Por lo tanto, no deberíamos sorprendernos ni asombrarnos cuando los individuos o las organizaciones enteras discrepan o condenan directamente las enseñanzas o prácticas de La Iglesia de Jesucristo de los Santos de los Últimos Días. Tenemos la seguridad de que nunca más habrá una apostasía de la Iglesia del Señor, de que el reino de Dios ha llegado para quedarse y crecerá y se expandirá para incluir a cientos de millones de personas en toda la tierra. De hecho, como Moroni predijo: "Aquellos que no están edificados sobre la Roca buscarán derrocar esta iglesia; pero aumentará cuanto más se opongan a ella".

"No carecemos de críticos", observó el presidente Gordon B. Hinckley, "algunos de los cuales son malvados y mal intencionados. Siempre los hemos tenido, y supongo que los tendremos durante todo el futuro. Pero seguiremos adelante, entregando bien por mal, siendo útiles, amables y generosos".


Permítanme también compartir tres sugerencias -aprendidas a través de experiencias tristes y dulces- sobre cómo podemos tratar de manera efectiva las preguntas difíciles planteadas por aquellos que no son de nuestra fe.

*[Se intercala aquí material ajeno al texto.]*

theorem correctWord_near (a : Nat) (s : State) : Near s (correctWord a s) := by
  unfold correctWord
  extract_lets s1
  have h1 : Near s s1 := countCorrected_near ..
  split
  · exact h1.trans (.of_other ..)
  · exact .ite h1 (Near.after (rowFail_near ..) (h1.trans (.of_other ..)))

theorem loseLine_near (a : Nat) (s : State) : Near s (loseLine a s) := (rowFail_near ..).after (setMark_near ..)

theorem readMeets_near (err : ReadErr) (s : State) : Near s (readMeets err s) :=
  (Near.foldl (fun t a => correctWord_near a t) err.corrected s).trans (.foldl (fun t a => loseLine_near a t) _ _)

theorem lateCheck_near (w : Nat) (e : Entry) (s : State) : Near s (lateCheck w e s).2 := by
  unfold lateCheck
  split
  · split
    · exact raise_near ..
    · exact .refl s
  · exact .refl s

theorem restMeet_near (x : RestErr) (a : Entry × State) : Near a.2 (restMeet x a).2 := by
  unfold restMeet
  dsimp only
  split
  · exact .refl _
  · exact .of_other ..
  · exact putAccs_near ..
  · exact setSlip_near ..
  · exact .refl _

theorem restMeets_near (xs : List RestErr) (a : Entry × State) : Near a.2 (xs.foldl (fun a x => restMeet x a) a).2 :=
  Near.foldOn (fun (a : Entry × State) => a.2) (fun a x => restMeet_near x a) xs a

theorem meetStep_near (env : RunEnv) (e : Entry) (s : State) : Near s (meetStep env e s).2 := by
  exact Near.after (restMeets_near env.rest (e, readMeets ⟨env.corrected, env.uncorrectable⟩ s)) (readMeets_near _ s)

theorem outputMeet_near (x : RestErr) (a : Entry × State) : Near a.2 (outputMeet x a).2 := by
  unfold outputMeet
  dsimp only
  split
  · exact .refl _
  · split
    · exact .refl _
    · exact setMark_near ..
    · exact .refl _

theorem storeFault_near (env : RunEnv) (e : Entry) (s : State) : Near s (storeFault env e s).2 := by
  unfold storeFault
  split
  · exact .of_other ..
  · exact .refl s

theorem outputMeets_near (xs : List RestErr) (a : Entry × State) : Near a.2 (xs.foldl (fun a x => outputMeet x a) a).2 :=
  Near.foldOn (fun (a : Entry × State) => a.2) (fun a x => outputMeet_near x a) xs a

/-! ## Writes -/

theorem traceRecord_near (a b c d e f g : Nat) (s : State) : Near s (traceRecord a b c d e f g s) := by
  unfold traceRecord
  exact .ite (.refl s) (.ite (.of_other ..) (.of_other ..))

theorem digestPieces_near (e : Entry) (ps : List Piece) (s : State) : Near s (digestPieces e ps s) := by
  exact .foldl (fun _ _ => addDigest_near ..) _ _

theorem tracePieces_near (e : Entry) (ps : List Piece) (s : State) : Near s (tracePieces e ps s) :=
  .ite (.foldl (fun _ _ => traceRecord_near ..) _ _) (.refl s)

theorem finishPieces_near (done : Piece → Bool) (e : Entry) (s : State) : Near s (finishPieces done e s).2 := tracePieces_near ..

theorem writeRun_near (r : Run) (s : State) : Near s (writeRun r s) := by
  unfold writeRun
  extract_lets c0 s1
  have h1 : Near s s1 := .of_other ..
  exact h1.trans (.foldl (fun t u => .ite (setMark_near ..) (.ite (setMark_near ..) (.refl t))) _ _)

theorem storeEmit_near (h : Option Nat) (m : Emit) (ts : List Stored) (acc : Entry × State) :
    Near acc.2 (storeEmit h m ts acc).2 := by
  unfold storeEmit
  dsimp only
  split
  · exact .refl _
  · exact .foldl (fun t r => writeRun_near r t) _ _

theorem emitOne_near (h : Option Nat) (delta : Nat) (m : Emit) (acc : Entry × State) : Near acc.2 (emitOne h delta m acc).2 := by
  unfold emitOne
  exact (storeEmit_near h m _ (_, _)).after ((tracePieces_near ..).after (digestPieces_near ..))

theorem emitAll_near (h : Option Nat) (delta : Nat) (ms : List Emit) (e : Entry) (s : State) : Near s (emitAll h delta ms e s).2 :=
  Near.foldOn (fun (a : Nat × (Entry × State)) => a.2.2) (fun a m => emitOne_near h a.1 m a.2) ms (delta, (e, s))

theorem closeTile_near (delta rb c : Nat) (x : Coord) (ms : List Emit) (n : Notes) (sent : List (Coord × PVal)) (e : Entry) (s : State) :
    Near s (closeTile delta rb c x ms n sent e s).2 := by
  unfold closeTile
  dsimp only
  split
  · exact emitAll_near ..
  · exact emitAll_near ..

theorem emitLate_near (rb delta : Nat) (ms : List Emit) (fl : Flags) (e : Entry) (s : State) :
    Near s (emitLate rb delta ms fl e s).2 := by
  unfold emitLate
  dsimp only
  split
  · exact .refl s
  · exact closeTile_near ..

/-! ## Steps -/

theorem chainStart_near (e : Entry) (s : State) : Near s (chainStart e s) := .ite (.refl s) (putAccs_near ..)

theorem chainTile_near (delta : Nat) (t : Tile) (e : Entry) (s : State) : Near s (chainTile delta t e s).2 :=
  Near.after (closeTile_near ..) (setAccs_near ..)

theorem matmulTile_near (delta : Nat) (t : Tile) (n : Nat) (e : Entry) (s : State) : Near s (matmulTile delta t n e s).2 :=
  Near.after (closeTile_near ..) (setSlip_near ..)

theorem loadCluster_near (delta l : Nat) (e : Entry) (s : State) : Near s (loadCluster delta l e s).2 :=
  Near.after (closeTile_near ..) (setSlip_near ..)

theorem storeCluster_near (delta l : Nat) (e : Entry) (s : State) : Near s (storeCluster delta l e s).2 := closeTile_near ..

theorem ladderTile_near (delta : Nat) (t : Tile) (e : Entry) (s : State) : Near s (ladderTile delta t e s).2 := by
  unfold ladderTile
  dsimp only
  exact Near.after (closeTile_near ..) (setAccs_near ..)

theorem statsTile_near (delta : Nat) (t : Tile) (e : Entry) (s : State) : Near s (statsTile delta t e s).2 := by
  unfold statsTile
  dsimp only
  split
  · exact closeTile_near ..
  · exact Near.after (closeTile_near ..) (setAccs_near ..)

theorem passOneTile_near (delta : Nat) (t : Tile) (e : Entry) (s : State) : Near s (passOneTile delta t e s).2 := by
  unfold passOneTile
  split
  · exact ladderTile_near ..
  · exact statsTile_near ..

theorem passTwoTile_near (delta : Nat) (t : Tile) (e : Entry) (s : State) : Near s (passTwoTile delta t e s).2 := closeTile_near ..

theorem attnSlips_near (d : Desc) (rb : Nat) (rows : List (Coord × AttnRow)) (s : State) : Near s (attnSlips d rb rows s) :=
  .foldl (fun _ _ => setSlip_near ..) _ _

theorem attnStep_near (delta rb kt : Nat) (e : Entry) (s : State) : Near s (attnStep delta rb kt e s).2 :=
  Near.after (closeTile_near ..) (Near.after (attnSlips_near ..) (setAccs_near ..))

theorem chainBlock_near (delta rb : Nat) (e : Entry) (s : State) : Near s (chainBlock delta rb e s).2 :=
  Near.after (emitLate_near ..) (setAccs_near ..)

theorem chainEnd_near (delta : Nat) (e : Entry) (s : State) : Near s (chainEnd delta e s).2 := by
  unfold chainEnd
  extract_lets d x y
  have h : Near s x.2 := by
    unfold x
    split
    · exact Near.foldOn (fun (a : Entry × State) => a.2) (fun a rb => chainBlock_near delta rb a.1 a.2) _ (e, s)
    · exact .refl s
  have hy : Near s y.2 := h.trans (finishPieces_near ..)
  split
  · exact hy
  · exact hy.trans (emitLate_near ..)

theorem runWork_near (delta : Nat) (w : Work) (e : Entry) (s : State) : Near s (runWork delta w e s).2 := by
  unfold runWork
  split
  · exact .refl s
  · exact chainTile_near ..
  · exact matmulTile_near ..
  · exact loadCluster_near ..
  · exact storeCluster_near ..
  · exact passOneTile_near ..
  · exact passTwoTile_near ..
  · exact attnStep_near ..

theorem runWorks_near (delta : Nat) (ws : List Work) (e : Entry) (s : State) : Near s (runWorks delta ws e s).2.2 :=
  Near.foldOn (fun (a : Nat × (Entry × State)) => a.2.2) (fun _ w => runWork_near _ w _ _) ws (delta, (e, s))

theorem chainBlocks_near (rbs : List Nat) (d : Nat) (e : Entry) (s : State) :
    Near s (rbs.foldl (fun (a : Nat × (Entry × State)) rb => (0, chainBlock a.1 rb a.2.1 a.2.2)) (d, (e, s))).2.2 :=
  Near.foldOn (fun (a : Nat × (Entry × State)) => a.2.2) (f := fun a rb => (0, chainBlock a.1 rb a.2.1 a.2.2))
    (fun a rb => chainBlock_near a.1 rb a.2.1 a.2.2) rbs (d, (e, s))

theorem stepTogether_near (p : Plan) (delta : Nat) (e : Entry) (s : State) : Near s (stepTogether p delta e s).2.2 := by
  unfold stepTogether
  dsimp only
  split
  · exact (runWorks_near ..).trans (chainBlocks_near ..)
  · exact runWorks_near ..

Primero, mantén el control de ti mismo.
No hay nada más frustrante que conocer la verdad, amar la verdad, desear sinceramente compartir la verdad y, sin embargo, no poder comunicar nuestros sentimientos más profundos a otra persona que ve las cosas de manera diferente. El argumento o la disputa sobre las cosas sagradas nos hace perder el Espíritu de Dios y, por lo tanto, el poder confirmador de nuestro mensaje (3 Nefi 11:28-30). Nosotros enseñamos y testificamos. La contienda es impropia de alguien llamado a publicar la paz y así bendecir a nuestros hermanos y hermanas. En las palabras del élder Marvin J. Ashton, "No tenemos tiempo para la discordia. Solo tenemos tiempo para ocuparnos de los asuntos de nuestro Padre".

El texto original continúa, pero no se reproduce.